-- REQUIREMENT --
Although the data below holds other lines too, output only those from the line with "BitVec.ofNat 20 p.bg" up to and including the line with "(R343, R344). -/", exactly as they appear.

━━ DATA SECTION ━━

/-- A frame opens in a slot of a stream that is on: in a FREE one, else in the READY one, which is dropped, else in none
(R348). -/
def State.openIn (s : State) (tj : Bool) (n : Nat) : State :=
  let x := s.stream n
  if !s.streamOn n then s
  else match (List.range 3).find? fun k => (x.slot k).st == .free && x.pin != some k with
    | some k => s.takeSlot n k tj
    | none => match (List.range 3).find? fun k => (x.slot k).st == .ready && x.pin != some k with
      | some k => (s.dropFrame n k).takeSlot n k tj
      | none => s.inc F.FSO_NOBUF_COUNT

/-- Frame F opens (R346, R348, R454). -/
def State.openFrame (s : State) : State :=
  let tj := s.fso.timejump
  let s := s.modFso fun f => { f with fcnt := (f.fcnt + 1) % 2 ^ 60, frameOpen := true, latched := false, timejump := false }
  (List.range 4).foldl (fun s n => s.openIn tj n) s

/-- The frame being built in a stream becomes READY, and an older READY frame is dropped (R348); its lines without a record
have been written too (log entry 43). -/
def State.closeIn (s : State) (n : Nat) : State :=
  let x := s.stream n
  match x.find .asm with
  | none => s
  | some k =>
    let f := x.slot k
    let bare := (List.range (defWnl f.defn)).filter fun l => (assoc f.lines (defWl0 f.defn + l)).isNone
    let s := bare.foldl (fun s l => s.writeLine n k f.defn l) s
    let s := match x.find .ready with
      | some o => s.dropFrame n o
      | none => s
    let x := s.stream n
    s.setStream n (x.setSlot k { x.slot k with st := .ready })

/-! ### Marks at the ports and at the FSO (R64) -/

/-- The first mark that has not passed the ports passes them, if it carries a bit and nothing precedes it. -/
def State.passFirst (s : State) (has : Mark → Bool) : State :=
  match s.toPass with
  | [] => s
  | m :: _ => if m.cause.isNone && has m && s.clearBefore m.id then s.passMark m else s

/-- A result before an order number is still on its way to the FSO. -/
def State.resultsBefore (s : State) (n : Nat) : Bool :=
  s.histBefore n || (s.rpe.singles.any fun x => Nat.blt x.ord n) || s.rpe.points.any fun p => Nat.blt p.ord n

/-- The mark at the head of the data path, when it has passed the ports and every earlier result has reached the FSO. -/
def State.markAtFso (s : State) : Option Mark :=
  match s.seq.marks with
  | m :: _ => match m.ord with
    | some n => if s.resultsBefore n then none else some m
    | none => none
  | [] => none

/-- A part of the head mark has been taken; a mark without parts leaves. -/
def State.setHead (s : State) (m : Mark) : State :=
  s.modSeq fun q => { q with marks := if m.sof || m.eol || m.eof then m :: q.marks.tail else q.marks.tail }

/-- The EOL of the head mark is taken: the FSO notes its TAG (R353). -/
def State.settleEol (s : State) : State :=
  match s.markAtFso with
  | some m => if m.eol && !m.sof then (s.modSeq fun q => { q with tag := m.tag }).setHead { m with eol := false } else s
  | none => s

/-! ### Pixels (R343 to R345, R347) -/

/-- The word for "no value" (R344). -/
def noValue : Word := 0xFFFFF

/-- Effective Dovetail widths (R237): no upstream zone on the head, no downstream zone on the last sibling. -/
def State.dlEff (s : State) : Nat := if s.isHead then 0 else s.rd F.CTL_DOVE_DL
def State.drEff (s : State) : Nat :=
  if s.lnk.down.params.any ChainParams.joined then s.rd F.CTL_DOVE_DR else 0

/-- A column lies in a Dovetail zone. -/
def State.inDove (s : State) (col : Nat) : Bool := Nat.blt col s.dlEff || Nat.ble (256 - s.drEff) col

/-- The echo that ESEL selects (R343). -/
def Point.sel (p : Point) (esel : Nat) : Option Echo :=
  if esel ≤ 3 then p.echoes[esel]?
  else if esel == 4 then p.echoes[p.strong]?
  else if esel == 5 then p.echoes.find? fun e => e.cls == .surface || e.cls == .nohist
  else p.echoes.getLast?

/-- The range of an echo in a scale; a saturated one is no value (R344). -/
def Echo.range (e : Echo) (scaleB : Bool) : Option Nat :=
  let r := if scaleB then e.rb else e.ra
  if (e.sata && !scaleB) || Nat.ble 0xFFFFF r then none else some r

/-- The FLAGS word of a record (R345). -/
def State.flagsWord (s : State) (p : Point) (esel : Nat) (off repl : Bool) : Word :=
  let e := p.sel esel
  mkWord [(18, b2n off), (17, b2n p.noemit), (16, b2n p.echoes.isEmpty), (15, b2n p.partialC), (14, b2n p.stretch),
          (13, b2n p.subst), (12, b2n p.holdover), (11, b2n p.memUe), (10, b2n p.nohist), (9, b2n p.synth),
          (8, b2n (s.inDove p.pix)), (7, b2n (e.any Echo.sata)), (6, b2n (e.any Echo.rneg)), (5, b2n (e.any Echo.edge)),
          (4, b2n p.moreecho), (3, b2n p.zcold), (2, b2n p.mixed), (1, b2n repl)]

/-- sat20s (R14). -/
def sat20s (z : Int) : Word := BitVec.ofInt 20 (clampZ (-(2 ^ 19)) (2 ^ 19 - 1) z)

/-- The pixel word of a record in a Veneer of a stream (R343, R344); none where the record does not write one. -/
def State.pixelOf (s : State) (n : Nat) (d : List Word) (v : Nat) (p : Point) (off repl : Bool) : Option Word :=
  let kind := venKind d v
  let b := defScale d
  let e := p.sel (venEsel d v)
  let val := fun (o : Option Nat) => (o.map fun x => BitVec.ofNat 20 x).getD noValue
  if kind == 7 then some (s.flagsWord p (venEsel d v) off repl)
  else if kind == 12 || kind == 15 then none
  else if off then some noValue
  else some (match kind with
    | 0 => val (e.bind fun x => x.range b)
    | 1 => match e.bind fun x => x.range b with
      | some r => sat20s ((assoc s.fso.datum (256 * n + p.pix)).getD 0 - r)
      | none => noValue
    | 2 => val (e.map Echo.tint)
    | 3 => val (e.map Echo.amp)
    | 4 => val (e.map Echo.width)
    | 5 => val (e.map Echo.conf)
    | 6 => mkWord ((8, p.echoes.length) :: (p.echoes.take 4).zipIdx.map fun x => (2 * x.2, x.1.cls.code))
    | 8 => BitVec.ofNat 20 p.bg
    | 9 => BitVec.ofNat 20 p.nshot
    | 10 => BitVec.ofNat 20 (s.lambda p.port)
    | 11 => BitVec.ofNat 20 p.tlast
    | 13 => val ((p.echoes.find? fun x => x.cls == .mist).bind fun x => x.range b)
    | _ => mkWord [(12, p.port), (11, b2n p.subst)])

/-- The word that a pixel without a stored one reads as (R343, R344). -/
def State.pixelDefault (s : State) (d : List Word) (v line col : Nat) : Word :=
  let kind := venKind d v
  if kind == 15 then BitVec.ofNat 20 (256 * line + col)
  else if kind == 7 then
    mkWord [(19, 1), (18, b2n (s.portOff ((assoc s.fso.colPort col).getD col))), (8, b2n (s.inDove col))]
  else noValue

/-- The key of a pixel word in a slot. -/
def pixKey (v line col : Nat) : Nat := 2 ^ 20 * v + 256 * line + col

/-- A pixel word of a slot. -/
def State.pixelAt (s : State) (f : FrmSlot) (d : List Word) (v line col : Nat) : Word :=
  (assoc f.pix (pixKey v line col)).getD (s.pixelDefault d v line col)

/-- The encoder count at a device instant (R353); 0 outside LINE mode. -/
def State.encAt (s : State) (time : Nat) : Nat :=
  if s.rd F.FSO_CFG_FSMODE != 1 then 0
  else ((s.fso.encLog.find? fun e => Nat.ble e.2 time).map Prod.fst).getD 0

/-- A record joins its line's header (R353). -/
def State.lineAdd (s : State) (h : Option LineHd) (p : Point) : LineHd :=
  let h := h.getD { (default : LineHd) with tag := s.seq.tag }
  let lt := if h.nrec == 0 then p.tlast else min h.ltime p.tlast
  { h with nrec := h.nrec + 1, ltime := lt, enc := s.encAt lt, holdover := h.holdover || p.holdover,
           subst := h.subst || p.subst, noemit := h.noemit || p.noemit }

/-- The window of a definition holds a pixel. -/
def inWindow (d : List Word) (line col : Nat) : Bool :=
  Nat.ble (defWl0 d) line && Nat.blt line (defWl0 d + defWnl d) && Nat.ble (defWc0 d) col && Nat.blt col (defWc0 d + defWnc d)

/-- Place a record in the open frame's slot of a stream (R346). -/
def State.placeIn (s : State) (n : Nat) (p : Point) : State :=
  let x := s.stream n
  match x.find .asm with
  | none => s
  | some k =>
    let f := x.slot k
    if !inWindow f.defn p.line p.pix then s
    else
      let key := 256 * p.line + p.pix
      let repl := f.recd.contains key
      let off := s.portOff p.port
      let s := s.writeLine n k f.defn (p.line - defWl0 f.defn)
      let pix := (vens f.defn).foldl (fun m v => match s.pixelOf n f.defn v p off repl with
        | some w => assocPut m (pixKey v p.line p.pix) w
        | none => m) f.pix
      s.setStream n (x.setSlot k { f with
        pix := pix, recd := if repl then f.recd else key :: f.recd,
        lines := assocPut f.lines p.line (s.lineAdd (assoc f.lines p.line) p) })

/-- Dovetail exchange runs with a neighbour (R430). -/
def State.doveWith (s : State) (side : ChainSide) : Bool :=
  let p := match side with | .up => s.lnk.up.params | .down => s.lnk.down.params
  let c := match side with | .up => s.lnk.dvUp | .down => s.lnk.dvDn
  s.flag F.CTL_DOVE_DVX && (p.any ChainParams.dvx) && !c && s.lnk.joined

/-- The record of a Dovetail column goes to the neighbour that shares it (R237, R435). -/
def State.sendDove (s : State) (p : Point) : State :=
  let msg := p.words.map BitVec.toNat
  let s := if Nat.blt p.pix s.dlEff && s.doveWith .up then s.sendChain .up 0x65 msg else s
  if Nat.ble (256 - s.drEff) p.pix && s.doveWith .down then s.sendChain .down 0x65 msg else s

/-- POINT_RECORD_PLACE (R346): the FSO takes the next point record. -/
def execPointRecordPlace (t : Nat) (s : State) : Host.Outcome State Fault Refusal :=
  let s := (s.begin t).settleEol
  match s.rpe.points with
  | [] => .next s
  | p :: ps =>
    let waits := match s.seq.marks with
      | m :: _ => m.ord.any fun n => Nat.ble n p.ord
      | [] => false
    if waits then .next s
    else
      let s := s.modRpe fun r => { r with points := ps }
      if !s.ready then .next s
      else
        let s := s.sendDove p
        if !s.fso.frameOpen then .next (s.inc F.FSO_ORPHAN_COUNT)
        else if Nat.ble s.nlines p.line then .next (s.inc F.FSO_OUTLINE_COUNT)
        else .next ((List.range 4).foldl (fun s n => s.placeIn n p) s)

/-- A neighbour's point record goes into the NEIGHBOUR Veneers of a stream (R347): `ra` and `rb` are its values in the two
scales. -/
def State.neighbourIn (s : State) (line col : Nat) (ra rb : Option Word) (n : Nat) : State :=
  let x := s.stream n
  match x.find .asm with
  | none => s
  | some k =>
    let f := x.slot k
    if !inWindow f.defn line col then s
    else
      let w := (if defScale f.defn then rb else ra).getD noValue
      let pix := ((vens f.defn).filter fun v => venKind f.defn v == 12).foldl
        (fun m v => assocPut m (pixKey v line col) w) f.pix
      s.setStream n (x.setSlot k { f with pix := pix })

/-- A neighbour's record is placed in the NEIGHBOUR Veneers (R347): at a local column, with the range of echo STRONG. -/
def State.placeNeighbour (s : State) (line col : Nat) (ra rb : Nat → Option Word) (strong : Nat) : State :=
  if !s.fso.frameOpen || Nat.ble s.nlines line then s.inc F.FSO_DVLATE_COUNT
  else (List.range 4).foldl (fun s n => s.neighbourIn line col (ra strong) (rb strong) n) s

/-! ### Flips (R349 to R351) -/

/-- The partners that gate a stream (R350): subscribed, ACTIVE, of DLP 2.0 or later. -/
def State.gating (s : State) (n : Nat) : List Nat :=
  (s.lnk.partners.filter fun e => e.2.atLeast 2 0 && bitOf e.2.subs n).map Prod.fst

/-- FACCEPTn gates the stream. -/
def State.pinGates (s : State) (n : Nat) : Bool := bitOf (s.rd F.FSO_ACCPIN_EN) n

/-- Gating partners without an acceptance, and whether the pin's is missing. -/
def State.missing (s : State) (n : Nat) : List Nat × Bool :=
  let x := s.stream n
  ((s.gating n).filter fun p => !x.accs.contains p, s.pinGates n && !x.pinAcc)

/-- The Veneers of a frame that a partner receives (R351). -/
def Partner.vens (p : Partner) (d : List Word) : List Nat := if p.maj == 1 then (Machine.vens d).take 2 else Machine.vens d

/-- A line of a frame is VOID as the header goes out (R352, R358): the slot has been taken again, or one of the frame's bursts is
poisoned. The header precedes the fetches, so a line that turns VOID later does not show (log entry 96). -/
def State.voidAny (s : State) (n : Nat) (x : Scan) (vs : List Nat) : Bool :=
  ((s.stream n).slot x.slot).gen != x.gen ||
    vs.any fun v => (List.range (defWnl x.defn)).any fun l => s.poisonIn 1 (s.lineBursts n x.slot x.defn v l)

━━━

-- RESULT FOR THIS EXERCISE --
    | 8 => BitVec.ofNat 20 p.bg
    | 9 => BitVec.ofNat 20 p.nshot
    | 10 => BitVec.ofNat 20 (s.lambda p.port)
    | 11 => BitVec.ofNat 20 p.tlast
    | 13 => val ((p.echoes.find? fun x => x.cls == .mist).bind fun x => x.range b)
    | _ => mkWord [(12, p.port), (11, b2n p.subst)])

/-- The word that a pixel without a stored one reads as (R343, R344). -/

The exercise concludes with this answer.